■ EXERCISE BRIEF
All of the entries need to be copied character for character.

■ INPUT FOR THIS TASK

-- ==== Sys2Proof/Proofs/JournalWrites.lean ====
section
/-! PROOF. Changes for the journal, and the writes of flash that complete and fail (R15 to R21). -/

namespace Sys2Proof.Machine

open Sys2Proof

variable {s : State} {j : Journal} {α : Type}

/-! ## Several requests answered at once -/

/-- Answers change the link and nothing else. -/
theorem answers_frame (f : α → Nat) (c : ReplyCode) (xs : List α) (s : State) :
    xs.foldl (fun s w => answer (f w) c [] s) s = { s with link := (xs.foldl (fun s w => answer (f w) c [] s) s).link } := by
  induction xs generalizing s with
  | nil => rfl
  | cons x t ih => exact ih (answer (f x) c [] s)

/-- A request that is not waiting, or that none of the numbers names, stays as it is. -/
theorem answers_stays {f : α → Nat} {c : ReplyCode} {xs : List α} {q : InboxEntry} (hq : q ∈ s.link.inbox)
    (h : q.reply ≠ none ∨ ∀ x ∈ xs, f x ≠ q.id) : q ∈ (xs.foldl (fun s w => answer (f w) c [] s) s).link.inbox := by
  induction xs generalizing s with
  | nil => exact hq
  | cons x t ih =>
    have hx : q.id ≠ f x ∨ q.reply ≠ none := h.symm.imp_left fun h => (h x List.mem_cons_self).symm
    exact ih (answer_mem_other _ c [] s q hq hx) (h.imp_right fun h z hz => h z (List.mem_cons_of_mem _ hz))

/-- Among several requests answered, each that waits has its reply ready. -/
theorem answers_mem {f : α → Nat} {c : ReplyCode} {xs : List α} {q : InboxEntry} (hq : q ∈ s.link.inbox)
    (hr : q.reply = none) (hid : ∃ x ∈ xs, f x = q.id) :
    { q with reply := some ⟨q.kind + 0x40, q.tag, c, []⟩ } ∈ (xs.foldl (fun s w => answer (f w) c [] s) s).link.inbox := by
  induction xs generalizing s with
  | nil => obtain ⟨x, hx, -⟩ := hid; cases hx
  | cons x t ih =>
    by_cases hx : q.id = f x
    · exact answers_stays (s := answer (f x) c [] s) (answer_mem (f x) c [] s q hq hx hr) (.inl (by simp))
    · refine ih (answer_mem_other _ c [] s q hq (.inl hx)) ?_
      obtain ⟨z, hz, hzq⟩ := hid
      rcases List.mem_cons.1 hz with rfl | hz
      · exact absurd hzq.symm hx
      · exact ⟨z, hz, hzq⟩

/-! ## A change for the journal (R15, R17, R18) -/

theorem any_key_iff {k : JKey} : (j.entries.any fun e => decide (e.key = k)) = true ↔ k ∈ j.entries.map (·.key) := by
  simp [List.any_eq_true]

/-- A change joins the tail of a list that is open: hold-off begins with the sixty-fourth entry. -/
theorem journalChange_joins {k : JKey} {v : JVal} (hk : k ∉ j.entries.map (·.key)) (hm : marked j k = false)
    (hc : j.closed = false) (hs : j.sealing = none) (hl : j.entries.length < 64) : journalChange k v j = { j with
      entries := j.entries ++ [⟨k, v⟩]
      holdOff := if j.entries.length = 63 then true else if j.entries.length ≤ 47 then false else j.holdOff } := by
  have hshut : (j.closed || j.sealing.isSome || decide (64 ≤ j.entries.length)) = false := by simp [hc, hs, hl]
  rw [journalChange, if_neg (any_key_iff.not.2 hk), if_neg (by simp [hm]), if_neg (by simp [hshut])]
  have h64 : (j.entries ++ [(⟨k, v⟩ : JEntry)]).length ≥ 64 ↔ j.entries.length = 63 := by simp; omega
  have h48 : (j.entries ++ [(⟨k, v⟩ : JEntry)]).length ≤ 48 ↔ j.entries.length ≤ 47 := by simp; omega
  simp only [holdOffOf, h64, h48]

■ TASK OUTPUT
-- ==== Sys2Proof/Proofs/JournalWrites.lean ====
section
/-! PROOF. Changes for the journal, and the writes of flash that complete and fail (R15 to R21). -/

namespace Sys2Proof.Machine

open Sys2Proof

variable {s : State} {j : Journal} {α : Type}

/-! ## Several requests answered at once -/

/-- Answers change the link and nothing else. -/
theorem answers_frame (f : α → Nat) (c : ReplyCode) (xs : List α) (s : State) :
    xs.foldl (fun s w => answer (f w) c [] s) s = { s with link := (xs.foldl (fun s w => answer (f w) c [] s) s).link } := by
  induction xs generalizing s with
  | nil => rfl
  | cons x t ih => exact ih (answer (f x) c [] s)

/-- A request that is not waiting, or that none of the numbers names, stays as it is. -/
theorem answers_stays {f : α → Nat} {c : ReplyCode} {xs : List α} {q : InboxEntry} (hq : q ∈ s.link.inbox)
    (h : q.reply ≠ none ∨ ∀ x ∈ xs, f x ≠ q.id) : q ∈ (xs.foldl (fun s w => answer (f w) c [] s) s).link.inbox := by
  induction xs generalizing s with
  | nil => exact hq
  | cons x t ih =>
    have hx : q.id ≠ f x ∨ q.reply ≠ none := h.symm.imp_left fun h => (h x List.mem_cons_self).symm
    exact ih (answer_mem_other _ c [] s q hq hx) (h.imp_right fun h z hz => h z (List.mem_cons_of_mem _ hz))

/-- Among several requests answered, each that waits has its reply ready. -/
theorem answers_mem {f : α → Nat} {c : ReplyCode} {xs : List α} {q : InboxEntry} (hq : q ∈ s.link.inbox)
    (hr : q.reply = none) (hid : ∃ x ∈ xs, f x = q.id) :
    { q with reply := some ⟨q.kind + 0x40, q.tag, c, []⟩ } ∈ (xs.foldl (fun s w => answer (f w) c [] s) s).link.inbox := by
  induction xs generalizing s with
  | nil => obtain ⟨x, hx, -⟩ := hid; cases hx
  | cons x t ih =>
    by_cases hx : q.id = f x
    · exact answers_stays (s := answer (f x) c [] s) (answer_mem (f x) c [] s q hq hx hr) (.inl (by simp))
    · refine ih (answer_mem_other _ c [] s q hq (.inl hx)) ?_
      obtain ⟨z, hz, hzq⟩ := hid
      rcases List.mem_cons.1 hz with rfl | hz
      · exact absurd hzq.symm hx
      · exact ⟨z, hz, hzq⟩

/-! ## A change for the journal (R15, R17, R18) -/

theorem any_key_iff {k : JKey} : (j.entries.any fun e => decide (e.key = k)) = true ↔ k ∈ j.entries.map (·.key) := by
  simp [List.any_eq_true]

/-- A change joins the tail of a list that is open: hold-off begins with the sixty-fourth entry. -/
theorem journalChange_joins {k : JKey} {v : JVal} (hk : k ∉ j.entries.map (·.key)) (hm : marked j k = false)
    (hc : j.closed = false) (hs : j.sealing = none) (hl : j.entries.length < 64) : journalChange k v j = { j with
      entries := j.entries ++ [⟨k, v⟩]
      holdOff := if j.entries.length = 63 then true else if j.entries.length ≤ 47 then false else j.holdOff } := by
  have hshut : (j.closed || j.sealing.isSome || decide (64 ≤ j.entries.length)) = false := by simp [hc, hs, hl]
  rw [journalChange, if_neg (any_key_iff.not.2 hk), if_neg (by simp [hm]), if_neg (by simp [hshut])]
  have h64 : (j.entries ++ [(⟨k, v⟩ : JEntry)]).length ≥ 64 ↔ j.entries.length = 63 := by simp; omega
  have h48 : (j.entries ++ [(⟨k, v⟩ : JEntry)]).length ≤ 48 ↔ j.entries.length ≤ 47 := by simp; omega
  simp only [holdOffOf, h64, h48]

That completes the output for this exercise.